Google’s PageRank (Sort of) Explained

Posted on December 21, 2007
Filed Under Algorithms, Computer Science, Mathematics |

In this post we’ll take a look at the algorithm which defines Google’s pagerank (PR) analysis. A webpage’s PR is a number between 0 and 10 that Google uses to estimate the usefulness of that page. For example, CNN.com has a PR of 9. A “typical” web site might have a PR of 5. Pages with spam or malicious content get a PR of 0, also known as the page rank of death, feared by all spammers worldwide.

So, how does Google go about determining the rank of a page? The idea is as follows. Suppose you were looking for a doctor to treat some disease you have. You would probably go about asking for recommendations from different people you know. The doctor who got the most recommendations would be the one, right? Well, almost. You would naturally weight each reference by the importance of the person who gave it. The recommendation of your brother, who is a doctor himself, will probably be given a more significant weight than, say, the recommendation given to you by your friend who is really just a farmer. The same idea governs the PR algorithm used by Google.

Let’s take a simple example which will make things clearer. Take a look at the “mini-Internet” I’ve drawn in this figure:

Miniature Internet Model: The Internet as a Graph

My mini-Internet has 3 sites, labeled A, B, and C. I’ve drawn them as a graph. The sites link to each other using regular hyperlinks, which I drew using arrows. An arrow between site A and B means that A has a link leading to site B.

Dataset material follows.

-- ==== Sys2Proof/Machine/Dispatch.lean ====
section
/-! DEFINITION. One arm for each command. -/
namespace Sys2Proof.Machine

The importance of a site, according to the Google PR algorithm, is obtained by considering each site that links to it. Each referring site’s contribution to this “importance score” is proportional to the number of total outgoing links of the referring site, times to the importance of the linking site. Thus, the more a certain site “recommends” other sites (i.e., links to other sites), the less important is each recommendation (each link). This is much like in real life: the words of a person who speaks little have more weight attached to them than the words of a person who speaks a lot.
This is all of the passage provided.